Significant Figures and Rules for Rounding in Calculations

**Rules for Counting Significant Figures**
Nonzero integers always count as significant figures.	511	3 s.f.
Leading zeros are zeros that precede all the nonzero digits. These do not count as significant figures.	0.0025	2 s.f.
Captive zeros are zeros between nonzero digits. These always count as significant figures.	1008 1.008	4 s.f 4 s.f.
Trailing zeros are zeros at the right end of the number. In general assume they are significant only if the number contains a decimal point or they are specified as significant in the question.	100 1.00 100. 102.	1 s.f. 3 s.f. 3 s.f. 3 s.f.
Exact numbers are not obtained using measuring devices but are determined by counting or definition (like conversion factors) and do not impact the number of significant figures in the result of a calculation.	10 trials 8 molecules 1 g = 100 cg 1 in = 2.54 cm	infinite s.f.

**Rules for Operations Using Significant Figures**
Multiplication or division. The number of significant figures in the result is the same as the number in the least precise measurement used in the calculation.	$\frac{99.1}{1.11} = 89.198919892. . . = 89.2$	3 s.f.
Addition or subtraction. The result has the same number of decimal places as the least precise measurement used in the calculation.	$99.1 + 1.1543 = 100.2543 = 100.3$	1 decimal

**Rules for Significant Figures in Logarithms and pH**
Logarithm. When you take the logarithm of a number, keep as many significant figures to the right of the decimal point as there are significant figures in the original number. For example, log 4.000 (4 s.f.) = 0.6021(4 s.f. to right of the decimal point).	The pH of a solution with $[H +] = 3.44 M :$ $pH = - \log [H +] = - \log (3.44) = 3.463$	3.44 has three s.f., so 3.463 is reported to three decimal places.
Antilogarithms; pH. Conversely, when you take the antilogarithm of a number, the result should have the same number of significant figures as the number of significant decimal places in the principal value. For example, antilog 0.0334 (3 s.f. to the right of the decimal) = 1.08 (3 s.f.).	The $[H +]$ in a solution with a pH of 2.55: $[H +] = 10^{- 2.55}$ $= 2.8 \times 10^{- 3}$	2.55 has two decimal places, so 2.8 is reported to two significant figures.

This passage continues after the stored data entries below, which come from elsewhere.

-- ==== Sys2Proof/Laws/State.lean ====
section
/-! SUPPORT. One lemma per field and per named update of State: what the update sets, and what it
leaves. -/

namespace Sys2Proof.Machine

@[simp] theorem State.setTsu_tsu (s : State) (x : Tsu) : (s.setTsu x).tsu = x := rfl
@[simp] theorem State.setTsu_cap (s : State) (x : Tsu) : (s.setTsu x).cap = s.cap := rfl
@[simp] theorem State.setTsu_pku (s : State) (x : Tsu) : (s.setTsu x).pku = s.pku := rfl
@[simp] theorem State.setTsu_qsu (s : State) (x : Tsu) : (s.setTsu x).qsu = s.qsu := rfl
@[simp] theorem State.setTsu_lpu (s : State) (x : Tsu) : (s.setTsu x).lpu = s.lpu := rfl
@[simp] theorem State.setTsu_hou (s : State) (x : Tsu) : (s.setTsu x).hou = s.hou := rfl
@[simp] theorem State.setTsu_ptu (s : State) (x : Tsu) : (s.setTsu x).ptu = s.ptu := rfl
@[simp] theorem State.setTsu_alu (s : State) (x : Tsu) : (s.setTsu x).alu = s.alu := rfl
@[simp] theorem State.setTsu_xu (s : State) (x : Tsu) : (s.setTsu x).xu = s.xu := rfl
@[simp] theorem State.setTsu_wires (s : State) (x : Tsu) : (s.setTsu x).wires = s.wires := rfl
@[simp] theorem State.setTsu_readData (s : State) (x : Tsu) : (s.setTsu x).readData = s.readData := rfl
@[simp] theorem State.setTsu_pending (s : State) (x : Tsu) : (s.setTsu x).pending = s.pending := rfl

@[simp] theorem State.setCap_tsu (s : State) (x : Cap) : (s.setCap x).tsu = s.tsu := rfl
@[simp] theorem State.setCap_cap (s : State) (x : Cap) : (s.setCap x).cap = x := rfl
@[simp] theorem State.setCap_pku (s : State) (x : Cap) : (s.setCap x).pku = s.pku := rfl
@[simp] theorem State.setCap_qsu (s : State) (x : Cap) : (s.setCap x).qsu = s.qsu := rfl
@[simp] theorem State.setCap_lpu (s : State) (x : Cap) : (s.setCap x).lpu = s.lpu := rfl
@[simp] theorem State.setCap_hou (s : State) (x : Cap) : (s.setCap x).hou = s.hou := rfl
@[simp] theorem State.setCap_ptu (s : State) (x : Cap) : (s.setCap x).ptu = s.ptu := rfl
@[simp] theorem State.setCap_alu (s : State) (x : Cap) : (s.setCap x).alu = s.alu := rfl
@[simp] theorem State.setCap_xu (s : State) (x : Cap) : (s.setCap x).xu = s.xu := rfl
@[simp] theorem State.setCap_wires (s : State) (x : Cap) : (s.setCap x).wires = s.wires := rfl
@[simp] theorem State.setCap_readData (s : State) (x : Cap) : (s.setCap x).readData = s.readData := rfl
@[simp] theorem State.setCap_pending (s : State) (x : Cap) : (s.setCap x).pending = s.pending := rfl

@[simp] theorem State.setPku_tsu (s : State) (x : Pku) : (s.setPku x).tsu = s.tsu := rfl
@[simp] theorem State.setPku_cap (s : State) (x : Pku) : (s.setPku x).cap = s.cap := rfl
@[simp] theorem State.setPku_pku (s : State) (x : Pku) : (s.setPku x).pku = x := rfl
@[simp] theorem State.setPku_qsu (s : State) (x : Pku) : (s.setPku x).qsu = s.qsu := rfl
@[simp] theorem State.setPku_lpu (s : State) (x : Pku) : (s.setPku x).lpu = s.lpu := rfl
@[simp] theorem State.setPku_hou (s : State) (x : Pku) : (s.setPku x).hou = s.hou := rfl
@[simp] theorem State.setPku_ptu (s : State) (x : Pku) : (s.setPku x).ptu = s.ptu := rfl
@[simp] theorem State.setPku_alu (s : State) (x : Pku) : (s.setPku x).alu = s.alu := rfl
@[simp] theorem State.setPku_xu (s : State) (x : Pku) : (s.setPku x).xu = s.xu := rfl
@[simp] theorem State.setPku_wires (s : State) (x : Pku) : (s.setPku x).wires = s.wires := rfl
@[simp] theorem State.setPku_readData (s : State) (x : Pku) : (s.setPku x).readData = s.readData := rfl
@[simp] theorem State.setPku_pending (s : State) (x : Pku) : (s.setPku x).pending = s.pending := rfl

@[simp] theorem State.setQsu_tsu (s : State) (x : Qsu) : (s.setQsu x).tsu = s.tsu := rfl
@[simp] theorem State.setQsu_cap (s : State) (x : Qsu) : (s.setQsu x).cap = s.cap := rfl
@[simp] theorem State.setQsu_pku (s : State) (x : Qsu) : (s.setQsu x).pku = s.pku := rfl
@[simp] theorem State.setQsu_qsu (s : State) (x : Qsu) : (s.setQsu x).qsu = x := rfl
@[simp] theorem State.setQsu_lpu (s : State) (x : Qsu) : (s.setQsu x).lpu = s.lpu := rfl
@[simp] theorem State.setQsu_hou (s : State) (x : Qsu) : (s.setQsu x).hou = s.hou := rfl
@[simp] theorem State.setQsu_ptu (s : State) (x : Qsu) : (s.setQsu x).ptu = s.ptu := rfl
@[simp] theorem State.setQsu_alu (s : State) (x : Qsu) : (s.setQsu x).alu = s.alu := rfl
@[simp] theorem State.setQsu_xu (s : State) (x : Qsu) : (s.setQsu x).xu = s.xu := rfl
@[simp] theorem State.setQsu_wires (s : State) (x : Qsu) : (s.setQsu x).wires = s.wires := rfl
@[simp] theorem State.setQsu_readData (s : State) (x : Qsu) : (s.setQsu x).readData = s.readData := rfl
@[simp] theorem State.setQsu_pending (s : State) (x : Qsu) : (s.setQsu x).pending = s.pending := rfl

@[simp] theorem State.setLpu_tsu (s : State) (x : Lpu) : (s.setLpu x).tsu = s.tsu := rfl
@[simp] theorem State.setLpu_cap (s : State) (x : Lpu) : (s.setLpu x).cap = s.cap := rfl
@[simp] theorem State.setLpu_pku (s : State) (x : Lpu) : (s.setLpu x).pku = s.pku := rfl
@[simp] theorem State.setLpu_qsu (s : State) (x : Lpu) : (s.setLpu x).qsu = s.qsu := rfl
@[simp] theorem State.setLpu_lpu (s : State) (x : Lpu) : (s.setLpu x).lpu = x := rfl
@[simp] theorem State.setLpu_hou (s : State) (x : Lpu) : (s.setLpu x).hou = s.hou := rfl
@[simp] theorem State.setLpu_ptu (s : State) (x : Lpu) : (s.setLpu x).ptu = s.ptu := rfl
@[simp] theorem State.setLpu_alu (s : State) (x : Lpu) : (s.setLpu x).alu = s.alu := rfl
@[simp] theorem State.setLpu_xu (s : State) (x : Lpu) : (s.setLpu x).xu = s.xu := rfl
@[simp] theorem State.setLpu_wires (s : State) (x : Lpu) : (s.setLpu x).wires = s.wires := rfl
@[simp] theorem State.setLpu_readData (s : State) (x : Lpu) : (s.setLpu x).readData = s.readData := rfl
@[simp] theorem State.setLpu_pending (s : State) (x : Lpu) : (s.setLpu x).pending = s.pending := rfl

@[simp] theorem State.setHou_tsu (s : State) (x : Hou) : (s.setHou x).tsu = s.tsu := rfl
@[simp] theorem State.setHou_cap (s : State) (x : Hou) : (s.setHou x).cap = s.cap := rfl
@[simp] theorem State.setHou_pku (s : State) (x : Hou) : (s.setHou x).pku = s.pku := rfl
@[simp] theorem State.setHou_qsu (s : State) (x : Hou) : (s.setHou x).qsu = s.qsu := rfl
@[simp] theorem State.setHou_lpu (s : State) (x : Hou) : (s.setHou x).lpu = s.lpu := rfl
@[simp] theorem State.setHou_hou (s : State) (x : Hou) : (s.setHou x).hou = x := rfl
@[simp] theorem State.setHou_ptu (s : State) (x : Hou) : (s.setHou x).ptu = s.ptu := rfl
@[simp] theorem State.setHou_alu (s : State) (x : Hou) : (s.setHou x).alu = s.alu := rfl
@[simp] theorem State.setHou_xu (s : State) (x : Hou) : (s.setHou x).xu = s.xu := rfl
@[simp] theorem State.setHou_wires (s : State) (x : Hou) : (s.setHou x).wires = s.wires := rfl
@[simp] theorem State.setHou_readData (s : State) (x : Hou) : (s.setHou x).readData = s.readData := rfl
@[simp] theorem State.setHou_pending (s : State) (x : Hou) : (s.setHou x).pending = s.pending := rfl

@[simp] theorem State.setPtu_tsu (s : State) (x : Ptu) : (s.setPtu x).tsu = s.tsu := rfl
@[simp] theorem State.setPtu_cap (s : State) (x : Ptu) : (s.setPtu x).cap = s.cap := rfl
@[simp] theorem State.setPtu_pku (s : State) (x : Ptu) : (s.setPtu x).pku = s.pku := rfl
@[simp] theorem State.setPtu_qsu (s : State) (x : Ptu) : (s.setPtu x).qsu = s.qsu := rfl
@[simp] theorem State.setPtu_lpu (s : State) (x : Ptu) : (s.setPtu x).lpu = s.lpu := rfl
@[simp] theorem State.setPtu_hou (s : State) (x : Ptu) : (s.setPtu x).hou = s.hou := rfl
@[simp] theorem State.setPtu_ptu (s : State) (x : Ptu) : (s.setPtu x).ptu = x := rfl
@[simp] theorem State.setPtu_alu (s : State) (x : Ptu) : (s.setPtu x).alu = s.alu := rfl
@[simp] theorem State.setPtu_xu (s : State) (x : Ptu) : (s.setPtu x).xu = s.xu := rfl
@[simp] theorem State.setPtu_wires (s : State) (x : Ptu) : (s.setPtu x).wires = s.wires := rfl
@[simp] theorem State.setPtu_readData (s : State) (x : Ptu) : (s.setPtu x).readData = s.readData := rfl
@[simp] theorem State.setPtu_pending (s : State) (x : Ptu) : (s.setPtu x).pending = s.pending := rfl

@[simp] theorem State.setAlu_tsu (s : State) (x : Alu) : (s.setAlu x).tsu = s.tsu := rfl
@[simp] theorem State.setAlu_cap (s : State) (x : Alu) : (s.setAlu x).cap = s.cap := rfl
@[simp] theorem State.setAlu_pku (s : State) (x : Alu) : (s.setAlu x).pku = s.pku := rfl
@[simp] theorem State.setAlu_qsu (s : State) (x : Alu) : (s.setAlu x).qsu = s.qsu := rfl
@[simp] theorem State.setAlu_lpu (s : State) (x : Alu) : (s.setAlu x).lpu = s.lpu := rfl
@[simp] theorem State.setAlu_hou (s : State) (x : Alu) : (s.setAlu x).hou = s.hou := rfl
@[simp] theorem State.setAlu_ptu (s : State) (x : Alu) : (s.setAlu x).ptu = s.ptu := rfl
@[simp] theorem State.setAlu_alu (s : State) (x : Alu) : (s.setAlu x).alu = x := rfl
@[simp] theorem State.setAlu_xu (s : State) (x : Alu) : (s.setAlu x).xu = s.xu := rfl
@[simp] theorem State.setAlu_wires (s : State) (x : Alu) : (s.setAlu x).wires = s.wires := rfl
@[simp] theorem State.setAlu_readData (s : State) (x : Alu) : (s.setAlu x).readData = s.readData := rfl
@[simp] theorem State.setAlu_pending (s : State) (x : Alu) : (s.setAlu x).pending = s.pending := rfl

@[simp] theorem State.setXu_tsu (s : State) (x : Xu) : (s.setXu x).tsu = s.tsu := rfl
@[simp] theorem State.setXu_cap (s : State) (x : Xu) : (s.setXu x).cap = s.cap := rfl
@[simp] theorem State.setXu_pku (s : State) (x : Xu) : (s.setXu x).pku = s.pku := rfl
@[simp] theorem State.setXu_qsu (s : State) (x : Xu) : (s.setXu x).qsu = s.qsu := rfl
@[simp] theorem State.setXu_lpu (s : State) (x : Xu) : (s.setXu x).lpu = s.lpu := rfl
@[simp] theorem State.setXu_hou (s : State) (x : Xu) : (s.setXu x).hou = s.hou := rfl
@[simp] theorem State.setXu_ptu (s : State) (x : Xu) : (s.setXu x).ptu = s.ptu := rfl
@[simp] theorem State.setXu_alu (s : State) (x : Xu) : (s.setXu x).alu = s.alu := rfl
@[simp] theorem State.setXu_xu (s : State) (x : Xu) : (s.setXu x).xu = x := rfl
@[simp] theorem State.setXu_wires (s : State) (x : Xu) : (s.setXu x).wires = s.wires := rfl
@[simp] theorem State.setXu_readData (s : State) (x : Xu) : (s.setXu x).readData = s.readData := rfl
@[simp] theorem State.setXu_pending (s : State) (x : Xu) : (s.setXu x).pending = s.pending := rfl

@[simp] theorem State.setWires_tsu (s : State) (x : Wires) : (s.setWires x).tsu = s.tsu := rfl
@[simp] theorem State.setWires_cap (s : State) (x : Wires) : (s.setWires x).cap = s.cap := rfl
@[simp] theorem State.setWires_pku (s : State) (x : Wires) : (s.setWires x).pku = s.pku := rfl
@[simp] theorem State.setWires_qsu (s : State) (x : Wires) : (s.setWires x).qsu = s.qsu := rfl
@[simp] theorem State.setWires_lpu (s : State) (x : Wires) : (s.setWires x).lpu = s.lpu := rfl
@[simp] theorem State.setWires_hou (s : State) (x : Wires) : (s.setWires x).hou = s.hou := rfl
@[simp] theorem State.setWires_ptu (s : State) (x : Wires) : (s.setWires x).ptu = s.ptu := rfl
@[simp] theorem State.setWires_alu (s : State) (x : Wires) : (s.setWires x).alu = s.alu := rfl
@[simp] theorem State.setWires_xu (s : State) (x : Wires) : (s.setWires x).xu = s.xu := rfl
@[simp] theorem State.setWires_wires (s : State) (x : Wires) : (s.setWires x).wires = x := rfl
@[simp] theorem State.setWires_readData (s : State) (x : Wires) : (s.setWires x).readData = s.readData := rfl
@[simp] theorem State.setWires_pending (s : State) (x : Wires) : (s.setWires x).pending = s.pending := rfl

@[simp] theorem State.setReadData_tsu (s : State) (x : Word) : (s.setReadData x).tsu = s.tsu := rfl
@[simp] theorem State.setReadData_cap (s : State) (x : Word) : (s.setReadData x).cap = s.cap := rfl
@[simp] theorem State.setReadData_pku (s : State) (x : Word) : (s.setReadData x).pku = s.pku := rfl
@[simp] theorem State.setReadData_qsu (s : State) (x : Word) : (s.setReadData x).qsu = s.qsu := rfl
@[simp] theorem State.setReadData_lpu (s : State) (x : Word) : (s.setReadData x).lpu = s.lpu := rfl
@[simp] theorem State.setReadData_hou (s : State) (x : Word) : (s.setReadData x).hou = s.hou := rfl
@[simp] theorem State.setReadData_ptu (s : State) (x : Word) : (s.setReadData x).ptu = s.ptu := rfl
@[simp] theorem State.setReadData_alu (s : State) (x : Word) : (s.setReadData x).alu = s.alu := rfl
@[simp] theorem State.setReadData_xu (s : State) (x : Word) : (s.setReadData x).xu = s.xu := rfl
@[simp] theorem State.setReadData_wires (s : State) (x : Word) : (s.setReadData x).wires = s.wires := rfl
@[simp] theorem State.setReadData_readData (s : State) (x : Word) : (s.setReadData x).readData = x := rfl
@[simp] theorem State.setReadData_pending (s : State) (x : Word) : (s.setReadData x).pending = s.pending := rfl

@[simp] theorem State.withPending_tsu (s : State) (x : List Instr) : (s.withPending x).tsu = s.tsu := rfl
@[simp] theorem State.withPending_cap (s : State) (x : List Instr) : (s.withPending x).cap = s.cap := rfl
@[simp] theorem State.withPending_pku (s : State) (x : List Instr) : (s.withPending x).pku = s.pku := rfl
@[simp] theorem State.withPending_qsu (s : State) (x : List Instr) : (s.withPending x).qsu = s.qsu := rfl
@[simp] theorem State.withPending_lpu (s : State) (x : List Instr) : (s.withPending x).lpu = s.lpu := rfl
@[simp] theorem State.withPending_hou (s : State) (x : List Instr) : (s.withPending x).hou = s.hou := rfl
@[simp] theorem State.withPending_ptu (s : State) (x : List Instr) : (s.withPending x).ptu = s.ptu := rfl
@[simp] theorem State.withPending_alu (s : State) (x : List Instr) : (s.withPending x).alu = s.alu := rfl
@[simp] theorem State.withPending_xu (s : State) (x : List Instr) : (s.withPending x).xu = s.xu := rfl
@[simp] theorem State.withPending_wires (s : State) (x : List Instr) : (s.withPending x).wires = s.wires := rfl
@[simp] theorem State.withPending_readData (s : State) (x : List Instr) : (s.withPending x).readData = s.readData := rfl
@[simp] theorem State.withPending_pending (s : State) (x : List Instr) : (s.withPending x).pending = x := rfl

end Sys2Proof.Machine
end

**Rules for Rounding Significant Figures in an Answer**
Rounding answers. Use only the first number to the right of the last significant figure. If this digit is 5 or greater, round the last significant figure up (away from zero).	Rounding to two significant figures: $6.597 = 6.6$ $6.547 = 6.5$ $6.019 = 6.0$

**Rules for Carrying Significant Figures through Extended Calculations**
It is important that you postpone rounding until all the calculations are completed. At least one extra digit beyond the significant digits should be carried through all of the computations in order to avoid a rounding error. Round only the final answer to the correct number of significant digits.
How to calculate a question requiring that all digits (or at a minimum one additional digit) be carried through the calculation:
A sample of benzene, $C_{6} H_{6}$ , has a mass of 4.25 grams. The molar mass $= 78.11$ g/mol. How many molecules of $C_{6} H_{6}$ are in the sample? $N = 6.022 \times 10^{23}$ $4.25 g \times \frac{1 mol}{78.11 g} \times \frac{{6.022 \times 10}^{23} molecules}{mol} = 5.441045 \times 10^{- 2} mol \times \frac{{6.022 \times 10}^{23} molecules}{mol}$ $= 3.276597 \times 10^{22} = 3.28 \times 10^{22} molecules$
This example shows how to carry significant figures through an extended calculation where you may need to report rounded intermediate values. (You should carry the full values between steps, but if your calculator does not allow carrying, carry at least one extra digit.)
A sample of benzene, $C_{6} H_{6}$ , has a mass of 4.25 grams. The molar mass $= 78.11$ g/mol. (a) How many moles of $C_{6} H_{6}$ are in the sample? $4.25 g \times \frac{1 mol}{78.11 g} = 5.441045 \times 10^{- 2} mol = 5.44 \times 10^{- 2} mol$ (b) How many molecules of $C_{6} H_{6}$ are in the sample? $N = 6.022 \times 10^{23}$ $5.441045 \times 10^{- 2} mol \times \frac{{6.022 \times 10}^{23} molecules}{mol} = 3.276597 \times 10^{22} = 3.28 \times 10^{22} molecules$ (c) What is the total number of atoms in the sample? Each molecule of $C_{6} H_{6}$ contains 6 C atoms + 6 H atoms = 12 atoms total. $3.276597 \times 10^{22} molecules \times \frac{12 atoms}{1 molecule} = 3.931917 \times 10^{23} = 3.93 \times 10^{23} atoms (3 s . f .)$